08:38:11 4: 0 0 0 0 0 0 0 0 0 0 0 0 0 0 0 0 0 0 0 0 ... ... ... 0 0 0 0 0 0 0 0 0 0 0 0 0 0 0 0 0 0 0 0
08:38:11 4: 0 1 2 3 4 5 6 7 8 9 10 11 12 13 14 15 16 17 18 19 ... ... ... 480 481 482 483 484 485 486 487 488 489 490 491 492 493 494 495 496 497 498 499
08:38:11 4: /home/jenkins/weaver-new/workspace/KokkosKernels_Weaver_Cuda_cuda_100_gcc_740_rdc-uvm/kokkos-kernels/unit_test/sparse/Test_Sparse_bspgemm.hpp:285: Failure
08:38:11 4: Value of: is_identical
08:38:11 4: Actual: false
08:38:11 4: Expected: true
08:38:11 4: SPGEMM_KK
08:38:11 4: [ FAILED ] cuda.sparse_block_spgemm_kokkos_complex_double_int_int_TestExecSpace (8487 ms)
08:38:11 4: [ RUN ] cuda.sparse_block_spgemm_kokkos_complex_double_int_size_t_TestExecSpace
08:38:11 4: /home/jenkins/weaver-new/workspace/KokkosKernels_Weaver_Cuda_cuda_100_gcc_740_rdc-uvm/kokkos-kernels/unit_test/sparse/Test_Sparse_bspgemm.hpp:274: Failure
08:38:11 4: Value of: is_expected_to_fail
08:38:11 4: Actual: false
08:38:11 4: Expected: true
08:38:11 4: SPGEMM_KK: Kokkos::Impl::ParallelFor< Cuda > requested too large team size.
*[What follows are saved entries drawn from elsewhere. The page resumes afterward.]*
/-- REGISTER_WRITE to a register without an action puts each field by its class; a locked field stays, and the violation
is counted with its address; a write where there is no register, or to a staged view, is a violation of the whole
access. READ_CLEAR answers the value shown and clears the RC fields. CINTL_READ latches the high half of its pair.
TB_NOWL_READ answers TBTIME and holds the high half and the fraction. (R5, R41, R44, R113, R371, R387) -/
def Obligations.RegisterAccessesComplete : Prop :=
  (∀ (d : Dev) (q : List Instr) (a : Nat) (v : Word) (l : Loc), d.ready → a < 2 ^ 24 → a % 4 = 0 → d.regAt a = some l →
    d.blkReg 0xF00 a = none → d.blkReg 0xF04 a = none → stagedView a = false → l.acts = false →
    ((∀ f ∈ l.row.fields, d.fieldLocked l f = false) →
      exec (.registerWrite a v) ⟨d, q⟩ = .next ⟨(d.putFields l a v).commandDone, q⟩)
    ∧ (d.offends l a v = true → ∃ t, exec (.registerWrite a v) ⟨d, q⟩ = .next t ∧ t.dev.get SYS_SVIOL_ADDR = a
      ∧ t.dev.get SYS_SVIOL_CNT = min 255 (d.get SYS_SVIOL_CNT + 1)
      ∧ ∀ f ∈ l.row.fields, d.fieldLocked l f = true → t.dev.get ⟨a, f.hi, f.lo⟩ = d.get ⟨a, f.hi, f.lo⟩))
  ∧ (∀ (d : Dev) (q : List Instr) (a : Nat) (v : Word), d.ready → a < 2 ^ 24 → a % 4 = 0 → d.regAt a = none →
    d.blkReg 0xF00 a = none → d.blkReg 0xF04 a = none → observing a = false →
    exec (.registerWrite a v) ⟨d, q⟩ = .next ⟨((d.countSat SYS_SVIOL_CNT 1).put SYS_SVIOL_ADDR a).commandDone, q⟩)
  ∧ (∀ (d : Dev) (q : List Instr) (a : Nat) (v : Word), d.ready → a < 2 ^ 24 → a % 4 = 0 → stagedView a = true →
    observing a = false →
    exec (.registerWrite a v) ⟨d, q⟩ = .next ⟨((d.countSat SYS_SVIOL_CNT 1).put SYS_SVIOL_ADDR a).commandDone, q⟩)
  ∧ (∀ (d : Dev) (q : List Instr) (a : Nat) (l : Loc), d.ready → a < 2 ^ 24 → a % 4 = 0 → d.regAt a = some l →
    stagedView a = false → d.blkReg 0xF04 a = none → a ≠ TB_NOWL.addr → d.held a = none →
    ∃ t, exec (.readClear a) ⟨d, q⟩ = .next t ∧ t.dev.readData = d.readable l (d.shown l a)
      ∧ ∀ f ∈ l.row.fields, f.acc = .rc → t.dev.get ⟨a, f.hi, f.lo⟩ = 0)
  ∧ (∀ (d : Dev) (q : List Instr) (x : Afe) (k : Nat), d.ready → fits d.build (match x with | .L => .afeL | .U => .afeU) →
    1 ≤ k → k ≤ 18 → d.held (CVW_CINTL x k).addr = none →
    exec (.cintlRead (CVW_CINTL x k).addr) ⟨d, q⟩ = .next ⟨({ d.latchHigh ((CVW_CINTL x k).addr + 4) with
      readData := d.word (CVW_CINTL x k).addr }).commandDone, q⟩)
  ∧ (∀ (d : Dev) (q : List Instr), d.ready →
    exec .tbNowlRead ⟨d, q⟩ = .next ⟨({ d with
      readData := BitVec.ofNat 32 (tbTime d.mtick)
      win := { d.win with latches :=
        [(TB_NOWL.addr + 4, BitVec.ofNat 32 (tbTime d.mtick / 2 ^ 32)), (TB_NOWL.addr + 8, BitVec.ofNat 32 (tbFrac d.mtick * 65536))]
          ++ d.win.latches.filter (fun l : Nat × Word => l.1 ≠ TB_NOWL.addr + 4 && l.1 ≠ TB_NOWL.addr + 8) } }).commandDone, q⟩)

/-- ARM makes exactly the named groups pending; DISCARD clears DIRTY and PEND of the named groups and their staged
copies read the value in force; CLRREJ clears REJECT and REJGRP. At the clock boundary of a block one pending group is
accepted when its checks pass and rejected with the failing check otherwise. (R33, R34, R35, R36, R39, R40) -/
def Obligations.CommitCommandsComplete : Prop :=
  (∀ (d : Dev) (q : List Instr) (a : Nat) (groups : BitVec 4) (die : Die) (blk : Blk) (base : Nat), d.ready →
    blockAt (regAddr a) = some (die, blk, base) → d.hasBlk die blk = true →
    ∃ t, exec (.commitArm a groups) ⟨d, q⟩ = .next t
      ∧ (∀ g ∈ blkGroups die blk, groups.getLsbD g = true → t.dev.get (csPend base g) = 1)
      ∧ (∀ g ∈ blkGroups die blk, groups.getLsbD g = false → t.dev.get (csPend base g) = d.get (csPend base g)))
  ∧ (∀ (d : Dev) (q : List Instr) (a : Nat) (groups : BitVec 4) (die : Die) (blk : Blk) (base : Nat), d.ready →
    blockAt (regAddr a) = some (die, blk, base) → d.hasBlk die blk = true →
    ∃ t, exec (.commitDiscard a groups) ⟨d, q⟩ = .next t
      ∧ (∀ g ∈ blkGroups die blk, groups.getLsbD g = true → t.dev.get (csPend base g) = 0 ∧ t.dev.get (csDirty base g) = 0
        ∧ ∀ p ∈ t.dev.staged, base ≤ p.1 → p.1 < base + 0xF00 → ∀ f ∈ stagedFields g p.1,
          bitsOf p.2 f.hi f.lo = t.dev.get ⟨p.1, f.hi, f.lo⟩))
  ∧ (∀ (d : Dev) (q : List Instr) (a : Nat) (die : Die) (blk : Blk) (base : Nat), d.ready →
    blockAt (regAddr a) = some (die, blk, base) → d.hasBlk die blk = true →
    exec (.commitClrrej a) ⟨d, q⟩ = .next ⟨((d.put (csReject base) 0).put (csRejgrp base) 0).commandDone, q⟩)
  ∧ (∀ (d : Dev) (q : List Instr) (die : Die) (blk : Blk) (base g : Nat), d.settled → blockAt base = some (die, blk, base) →
    blk ≠ .bdl → d.hasTrain die blk = false → d.clockRuns die blk = true → g ∈ blkGroups die blk →
    (∀ k ∈ blkGroups die blk, d.pend base k = decide (k = g)) →
    let e := d.noteBoundary base
    (blk = .cvw → g = 0 → e.applyDue = true) →
    (∀ c, e.groupFails die blk g = some c →
      exec (.blockClockBoundary base) ⟨d, q⟩ = .next ⟨e.rejectGroup base g c, q⟩)
    ∧ (e.groupFails die blk g = none → blk ≠ .bzl → blk ≠ .cmp →
      exec (.blockClockBoundary base) ⟨d, q⟩ = .next ⟨Dev.onAccept e die blk g (e.acceptGroup base g), q⟩)
    ∧ (e.groupFails die blk g = none → blk = .bzl ∨ blk = .cmp →
      exec (.blockClockBoundary base) ⟨d, q⟩ = .next ⟨(e.guardChange (·.acceptGroup base g)).guardSettle, q⟩))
08:38:11 4: /home/jenkins/weaver-new/workspace/KokkosKernels_Weaver_Cuda_cuda_100_gcc_740_rdc-uvm/kokkos-kernels/unit_test/sparse/Test_Sparse_bspgemm.hpp:277: Failure
08:38:11 4: Value of: failed
08:38:11 4: Actual: true
08:38:11 4: Expected: is_expected_to_fail
08:38:11 4: Which is: false
08:38:11 4: entries are different.
08:38:11 4: 0 0 0 0 0 0 0 0 0 0 0 0 0 0 0 0 0 0 0 0 ... ... ... 0 0 0 0 0 0 0 0 0 0 0 0 0 0 0 0 0 0 0 0
08:38:11 4: 0 1 2 3 4 5 6 7 8 9 10 11 12 13 14 15 16 17 18 19 ... ... ... 480 481 482 483 484 485 486 487 488 489 490 491 492 493 494 495 496 497 498 499
08:38:11 4: /home/jenkins/weaver-new/workspace/KokkosKernels_Weaver_Cuda_cuda_100_gcc_740_rdc-uvm/kokkos-kernels/unit_test/sparse/Test_Sparse_bspgemm.hpp:285: Failure
08:38:11 4: Value of: is_identical
08:38:11 4: Actual: false
08:38:11 4: Expected: true
08:38:11 4: SPGEMM_KK
08:38:11 4: [ FAILED ] cuda.sparse_block_spgemm_kokkos_complex_double_int_size_t_TestExecSpace (8494 ms)
Reproducer (weaver):
module load cmake/3.19.3 cuda/10.0.130 ibm/xl/16.1.1 gcc/7.4.0
$KOKKOSKERNELS_PATH/cm_generate_makefile.bash --with-devices=Cuda,Serial --arch=Power9,Volta70 --compiler=$KOKKOS_PATH/bin/nvcc_wrapper --cxxflags="-O3 -Wall -Wunused-parameter -Wshadow -pedantic -Werror -Wsign-compare -Wtype-limits -Wuninitialized " --cxxstandard="14" --kokkos-path=$KOKKOS_PATH --kokkoskernels-path=$KOKKOSKERNELS_PATH --with-scalars='double,complex_double' --with-ordinals=int --with-offsets=int,size_t --with-layouts=LayoutLeft --with-cuda-options=enable_lambda,uvm,rdc --no-examples
Edit: Also occurs with cuda/9.2.88 on the same system
Originally posted by @ndellingwood in https://github.com/kokkos/kokkos-kernels/issues/1395#issuecomment-1115151520
I split this issue out from #1395 (filed as build errors) which had collected various nightly failures following #1099
This should be resolved with @brian-kelley PR #1470 @ndellingwood the PR was just merged this morning, let's keep an eye on this tomorrow, hopefully we should see the uvm+rdc build passing.
The rdc+uvm nightlies that had #1470 merged resumed passing, thanks for fix!